-- ==== Sys2Proof/Machine/LivikShort.lean ====
section
/-!
DEFINITION. The short Livik instructions: control (R256, R269, R301, R318), contexts (R290 to R298), strings (R362 to R372), and
POST, AWAIT, INVOKE and STAMP (R270, R271, R319, R320, R344, R345, R361).
-/

namespace Sys2Proof.Machine

open Sys2Proof

/-! ## Control -/

def execAset (a : LIdx) (i : Word32) (s : State) : Host.Outcome State Fault Refusal :=
  livik s fun s p => .ok (s.retire p (fun p => p.sa a (i.signExtend 64)))

/-- ACALC with an operation (R256). -/
def acalc (a b c : LIdx) (f : Word → Word → Word) (s : State) : Host.Outcome State Fault Refusal :=
  livik s fun s p => .ok (s.retire p (fun p => p.sa a (f (p.ga b) (p.ga c))))

/-- Truncating division: all ones for a zero divisor, wrapping for -2^63 by -1. -/
def wordDiv (x y : Word) : Word := if y = 0 then BitVec.allOnes 64 else BitVec.ofInt 64 (x.toInt.tdiv y.toInt)
def wordRem (x y : Word) : Word := if y = 0 then x else BitVec.ofInt 64 (x.toInt.tmod y.toInt)
def flag (b : Bool) : Word := if b then 1 else 0

def execAcalcAdd (a b c : LIdx) (s : State) : Host.Outcome State Fault Refusal := acalc a b c (· + ·) s
def execAcalcSub (a b c : LIdx) (s : State) : Host.Outcome State Fault Refusal := acalc a b c (· - ·) s
def execAcalcMul (a b c : LIdx) (s : State) : Host.Outcome State Fault Refusal := acalc a b c (· * ·) s
def execAcalcDiv (a b c : LIdx) (s : State) : Host.Outcome State Fault Refusal := acalc a b c wordDiv s
def execAcalcRem (a b c : LIdx) (s : State) : Host.Outcome State Fault Refusal := acalc a b c wordRem s
def execAcalcAnd (a b c : LIdx) (s : State) : Host.Outcome State Fault Refusal := acalc a b c (· &&& ·) s
def execAcalcOr (a b c : LIdx) (s : State) : Host.Outcome State Fault Refusal := acalc a b c (· ||| ·) s
def execAcalcXor (a b c : LIdx) (s : State) : Host.Outcome State Fault Refusal := acalc a b c (· ^^^ ·) s
def execAcalcShl (a b c : LIdx) (s : State) : Host.Outcome State Fault Refusal := acalc a b c (fun x y => x <<< (y.toNat % 64)) s
def execAcalcShr (a b c : LIdx) (s : State) : Host.Outcome State Fault Refusal := acalc a b c (fun x y => x >>> (y.toNat % 64)) s
def execAcalcMin (a b c : LIdx) (s : State) : Host.Outcome State Fault Refusal := acalc a b c (fun x y => if x.toInt ≤ y.toInt then x else y) s
def execAcalcMax (a b c : LIdx) (s : State) : Host.Outcome State Fault Refusal := acalc a b c (fun x y => if x.toInt ≤ y.toInt then y else x) s
def execAcalcEq (a b c : LIdx) (s : State) : Host.Outcome State Fault Refusal := acalc a b c (fun x y => flag (decide (x = y))) s
def execAcalcLt (a b c : LIdx) (s : State) : Host.Outcome State Fault Refusal := acalc a b c (fun x y => flag (decide (x.toInt < y.toInt))) s
def execAcalcLtu (a b c : LIdx) (s : State) : Host.Outcome State Fault Refusal := acalc a b c (fun x y => flag (decide (x.toNat < y.toNat))) s

def execGoto (i : Word32) (s : State) : Host.Outcome State Fault Refusal :=
  livik s fun s p => .ok (s.retireTo p.slot i.toNat id)
def execGoif (a : LIdx) (i : Word32) (s : State) : Host.Outcome State Fault Refusal :=
  livik s fun s p => .ok (s.retireTo p.slot (if p.ga a ≠ 0 then i.toNat else p.pc + 1) id)
def execGosub (i : Word32) (s : State) : Host.Outcome State Fault Refusal :=
  livik s fun s p =>
    if 16 ≤ p.retstk.length then fault 9
    else .ok (s.retireTo p.slot i.toNat Prog.gosub)
def execGoret (s : State) : Host.Outcome State Fault Refusal :=
  livik s fun s p => match p.retstk with
    | [] => fault 9
    | r :: rest => .ok (s.retireTo p.slot r (fun p => { p with retstk := rest }))

/-- END (R301): PC keeps its index, and the notice carries RETN after retirement. -/
def execEndp (s : State) : Host.Outcome State Fault Refusal :=
  livik s fun s p =>
    let s := s.retireTo p.slot p.pc (fun q => q.remember ownerHost p.mark 0)
    let s := s.setPState p.slot .done false
    let s := if (p.repeated ownerHost).isSome then s else s.endNotice p.slot
    let s := s.dropFrames p.slot
    .ok (s.syncBlock p.slot)

/-! ## Contexts -/

/-- An instruction under its agent mark at an owner: a repeated mark gives the remembered result and applies nothing (R47). -/
def onceAt (owner : Nat) (p : Prog) (s : State) (g : Prog → Word → Prog) (f : State → Except LStop (State × Word)) : Except LStop State :=
  match p.repeated owner with
  | some r => .ok (s.retire p (fun p => g p r.res))
  | none => do
    let (s, r) ← f s
    .ok (s.retire p (fun q => (g q r).remember owner p.mark r))
/-- A context instruction, whose owner is the context table. -/
def once (p : Prog) (s : State) (g : Prog → Word → Prog) (f : State → Except LStop (State × Word)) : Except LStop State := onceAt ownerTable p s g f

/-- A context that no long instruction commits to (R31), or a wait. -/
def State.unheld (s : State) (cid : Nat) : Except LStop Unit := if (s.lc cid).busy.isSome then .error .wait else .ok ()

def execCtxnew (a b : LIdx) (s : State) : Host.Outcome State Fault Refusal :=
  livik s fun s p => once p s (fun p h => p.sc a h) fun s =>
    if bits (p.ga b) 63 16 ≠ 0 then fault 2
    else match s.image ((p.ga b).setWidth 16) with
      | none => fault 2
      | some m =>
        if m.ctx ≠ p.nctx then fault 2
        else match s.ctxNew m.id p.slot with
          | none => fault 0x0A
          | some r => .ok r

def execCtxfork (a b : LIdx) (s : State) : Host.Outcome State Fault Refusal :=
  livik s fun s p => once p s (fun p h => p.sc a h) fun s => do
    let c ← s.ctxOf (p.gc b)
    s.unheld c
    match s.ctxFork c p.slot with
    | none => fault 0x0A
    | some r => .ok r

def execCtxdrop (a : LIdx) (s : State) : Host.Outcome State Fault Refusal :=
  livik s fun s p => do
    let t ← once p s (fun p _ => p.sc a 0) fun s => do
      let c ← s.ctxOf (p.gc a)
      s.unheld c
      .ok (s.ctxDrop c, 0)
    .ok t.unpark

/-- Pages that a length lists (R69). -/
def listed (len : Nat) : Nat := if len ≤ 1 then 0 else (len - 2) / 16 + 1

/-- CTXTRIM's atomic step to a shorter length (R73, R298). -/
def State.trim (s : State) (slot cid len : Nat) : Except LStop State :=
  let c := s.lc cid
  let keep := listed len
  let idp := (c.list[(len - 1) / 16]?).getD 0
  let e := s.page idp
  if 1 ≤ len ∧ e.res ≠ 0 then .error (.park [.pages [idp]])
  else
    let tail : Word32 := if len = 0 then 0 else s.rd32 (s.idWord e (len - 1))
    let last := (c.list[keep - 1]?).getD 0
    let le := s.page last
    let f := len - 1 - 16 * (keep - 1)
    let cut := decide (1 ≤ keep) && decide (f < le.fill)
    let det := cut && decide (1 < le.refc)
    if det ∧ le.res ≠ 0 then .error (.park [.pages [last]])
    else if det ∧ s.framesOf slot (s.pageUnits c.img) = [] then .error (.park [.frames cid 1])
    else if det ∧ s.freeEntries < 1 then .error (.park [.entries 1])
    else
      let s := s.setLc cid { c with len := len, tail := tail, list := c.list.take keep }
      let s := (c.list.drop keep).foldl (fun s i =>
        s.onPage i (fun e => { e with refc := e.refc - 1, hold := if c.pin then e.hold - 1 else e.hold })) s
      let s := if det then
          (match s.takeFrame slot (s.pageUnits c.img) with
           | some (s, fr) => s.detachWhole [cid] (keep - 1) f fr
           | none => s)
        else if cut then s.onPage last (fun e => { e with fill := f, mgen := (e.mgen + 1) % 65536, lines := 0 })
        else s
      .ok ((c.list.drop keep).foldl State.release s)

def execCtxtrim (a b : LIdx) (s : State) : Host.Outcome State Fault Refusal :=
  livik s fun s p => do
    let t ← once p s (fun p _ => p) fun s => do
      let c ← s.ctxOf (p.gc a)
      s.unheld c
      if (s.lc c).len ≤ (p.ga b).toNat then .ok (s, 0)
      else do
        let t ← s.trim p.slot c (p.ga b).toNat
        .ok (t.dropFrames p.slot, 0)
    .ok t.unpark

def execCtxlen (a b : LIdx) (s : State) : Host.Outcome State Fault Refusal :=
  livik s fun s p => once p s (fun p v => p.sa a v) fun s => do
    let c ← s.ctxOf (p.gc b)
    .ok (s, BitVec.ofNat 64 (s.lc c).len)

/-- Pins that a page carries: of the contexts with PIN 1 that list it (R296). -/
def State.pins (s : State) (pti : Nat) : Nat := (s.lctx.filter (fun c => c.2.live && c.2.pin && c.2.list.contains pti)).length

def execCtxpinHold (a : LIdx) (s : State) : Host.Outcome State Fault Refusal :=
  livik s fun s p => once p s (fun p _ => p) fun s => do
    let c ← s.ctxOf (p.gc a)
    let x := s.lc c
    if x.pin || x.list.any (fun i => decide (254 ≤ s.pins i)) then .ok (s, 0)
    else .ok (x.list.foldl (fun s i => s.onPage i (fun e => { e with hold := e.hold + 1 })) (s.setLc c { x with pin := true }), 0)

def execCtxpinRelease (a : LIdx) (s : State) : Host.Outcome State Fault Refusal :=
  livik s fun s p => once p s (fun p _ => p) fun s => do
    let c ← s.ctxOf (p.gc a)
    let x := s.lc c
    if !x.pin then .ok (s, 0)
    else .ok (x.list.foldl (fun s i => s.onPage i (fun e => { e with hold := e.hold - 1 })) (s.setLc c { x with pin := false }), 0)

/-! ## Strings (R362) -/

/-- TLIT (R372). Under a repeated mark the image store remembers the entry's length (R47). -/
def execTlit (a : LIdx) (i : Word32) (s : State) : Host.Outcome State Fault Refusal :=
  livik s fun s p => do
    let off := i.toNat
    if off % 8 ≠ 0 ∨ p.imgLen < off + 4 then fault 1
    else do
      let h ← s.imageRead p off 4
      let n := match p.repeated ownerImage with
        | some r => r.res.toNat
        | none => leNat h
      if 4096 < n ∨ p.imgLen < off + 4 + 4 * n then fault 1
      else do
        let d ← s.imageRead p (off + 4) (4 * n)
        .ok (s.retire p (fun q => (q.st a (idsOf n d)).remember ownerImage p.mark (BitVec.ofNat 64 n)))

def execTcat (a b c : LIdx) (s : State) : Host.Outcome State Fault Refusal :=
  livik s fun s p =>
    if Config.maxTokens < (p.gt b).length + (p.gt c).length then fault 3
    else .ok (s.retire p (fun p => p.st a (p.gt b ++ p.gt c)))

def execTcut (a b c d : LIdx) (s : State) : Host.Outcome State Fault Refusal :=
  livik s fun s p => .ok (s.retire p (fun p => p.st a (((p.gt b).drop (p.ga c).toNat).take (p.ga d).toNat)))

def execTlen (a b : LIdx) (s : State) : Host.Outcome State Fault Refusal :=
  livik s fun s p => .ok (s.retire p (fun p => p.sa a (BitVec.ofNat 64 (p.gt b).length)))

/-- The first place of `k` in `m`, counted from `i`. -/
def findSub (k : List Word32) : List Word32 → Nat → Option Nat
  | [], i => if k.isEmpty then some i else none
  | x :: r, i => if k.isPrefixOf (x :: r) then some i else findSub k r (i + 1)

def execTfind (a b c d : LIdx) (s : State) : Host.Outcome State Fault Refusal :=
  livik s fun s p => .ok (s.retire p (fun p =>
    let n := (p.ga d).toNat
    p.sa a (if (p.gt b).length < n then BitVec.allOnes 64
      else match findSub (p.gt c) ((p.gt b).drop n) n with
        | some i => BitVec.ofNat 64 i
        | none => BitVec.allOnes 64)))

/-- Compare id by id as unsigned values (R365). -/
def cmpIds : List Word32 → List Word32 → Word
  | [], [] => 0
  | [], _ :: _ => BitVec.allOnes 64
  | _ :: _, [] => 1
  | x :: r, y :: t => if x = y then cmpIds r t else if y.toNat < x.toNat then 1 else BitVec.allOnes 64

def execTcmp (a b c : LIdx) (s : State) : Host.Outcome State Fault Refusal :=
  livik s fun s p => .ok (s.retire p (fun p => p.sa a (cmpIds (p.gt b) (p.gt c))))

def execTadd (a b : LIdx) (s : State) : Host.Outcome State Fault Refusal :=
  livik s fun s p =>
    if Config.maxTokens ≤ (p.gt a).length then fault 3
    else .ok (s.retire p (fun p => p.st a (p.gt a ++ [(p.ga b).setWidth 32])))

def execTget (a b c : LIdx) (s : State) : Host.Outcome State Fault Refusal :=
  livik s fun s p => .ok (s.retire p (fun p => p.sa a (match (p.gt b)[(p.ga c).toNat]? with
    | some x => x.setWidth 64
    | none => BitVec.allOnes 64)))

/-! ## Exchange -/

/-- The payload of a POST: value and string. -/
def Prog.payload (p : Prog) : LReg → Word × List Word32
  | .a i => (p.ga i, [])
  | .c i => (p.gc i, [])
  | .t i => (BitVec.ofNat 64 (p.gt i).length, p.gt i)

def execPost (a b : LIdx) (c : LReg) (i : Word32) (s : State) : Host.Outcome State Fault Refusal :=
  livik s fun s p =>
   onceAt (if bits (p.ga b) 15 0 = 0xFFFF then ownerHost else ownerMail (bits (p.ga b) 15 0)) p s (fun p v => p.sa a v) fun s => do
    let _ ← (match c with
      | .c k => (s.ctxOf (p.gc k)).map (fun _ => ())
      | _ => .ok ())
    let (v, str) := p.payload c
    let dst := bits (p.ga b) 15 0
    if dst = 0xFFFF then
      if s.hostFull p then .ok (s, 1)
      else .ok (s.hostPut p c.cls (i.setWidth 64) v p.retn (str.flatMap (fun w => leBytes 4 w.toNat)), 0)
    else match (if dst = 0xFFFE then none else s.mailbox dst) with
      | none => .ok (s, 2)
      | some q =>
        if 64 ≤ q.mbox.length then .ok (s, 1)
        else .ok (s.mailEnter dst { sender := BitVec.ofNat 16 p.slot, retn := p.retn, tag := i, cls := c.cls, val := v, str := str }, 0)

/-- AWAIT (R271). A and B must differ when A is class a (R270), which decoding sees to. Under a repeated mark it takes no second entry (R47, R272). -/
def execAwait (a : LReg) (b : LIdx) (i : Word32) (s : State) : Host.Outcome State Fault Refusal :=
  livik s fun s p =>
    match p.repeated (ownerMail p.slot), takeClass a.cls p.mbox with
    | some r, _ => .ok (s.retire p (fun p => match r.entry with
        | some e => p.take a b e
        | none => p.sa b r.res))
    | none, some (e, rest) => .ok (s.awaitTake p a b e rest)
    | none, none =>
      let s := s.onProg p.slot (fun p => { p with await := .mbox a b s.clock (1000 * i.toNat) })
      .ok ((s.setPState p.slot .awaiting false).syncBlock p.slot)

/-- INVOKE (R320): the packet goes to the front end, and the program waits. Under a repeated mark it waits for the launch that the front end
remembers, or has its status at once (R47). While the packet's page is not resident the program stays READY and tries again (DESIGN CHOICE, log 44). -/
def execInvoke (a b : LIdx) (s : State) : Host.Outcome State Fault Refusal :=
  livik s fun s p =>
    let va := p.ga b
    let rejected := s.retire p (fun p => p.sa a (statusWord 4 0))
    if va.toNat % 64 ≠ 0 then .ok rejected
    else match s.granted p.nctx va 64 rRD true with
      | .error _ => .ok rejected
      | .ok bs =>
        if anyNr bs then .error .wait
        else
          let ws := wordsOf (vec512 (s.rdBlocks bs))
          let ws := withLevel ((ws[0]?).getD 0) p.level :: ws.drop 1
          let on : AwaitOn := match p.repeated ownerFront with
            | some r => .launch a none (some (r.res.setWidth 16)) r.status
            | none => .launch a (some ws) none none
          let s := s.onProg p.slot (fun p => { p with await := on })
          .ok ((s.setPState p.slot .awaiting false).syncBlock p.slot)

def execStamp (a : LIdx) (s : State) : Host.Outcome State Fault Refusal :=
  livik s fun s p => .ok (s.retire p (fun p => p.sa a (BitVec.ofNat 64 s.clock)))

end Sys2Proof.Machine
end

#### THE PROBLEM
Output, from the data above, the lines from the line with "values (R365). -/" to the line with "def execTcmp (a" exactly as they stand, both ends included and nothing else.

#### OUTPUT BELOW
/-- Compare id by id as unsigned values (R365). -/
def cmpIds : List Word32 → List Word32 → Word
  | [], [] => 0
  | [], _ :: _ => BitVec.allOnes 64
  | _ :: _, [] => 1
  | x :: r, y :: t => if x = y then cmpIds r t else if y.toNat < x.toNat then 1 else BitVec.allOnes 64

def execTcmp (a b c : LIdx) (s : State) : Host.Outcome State Fault Refusal :=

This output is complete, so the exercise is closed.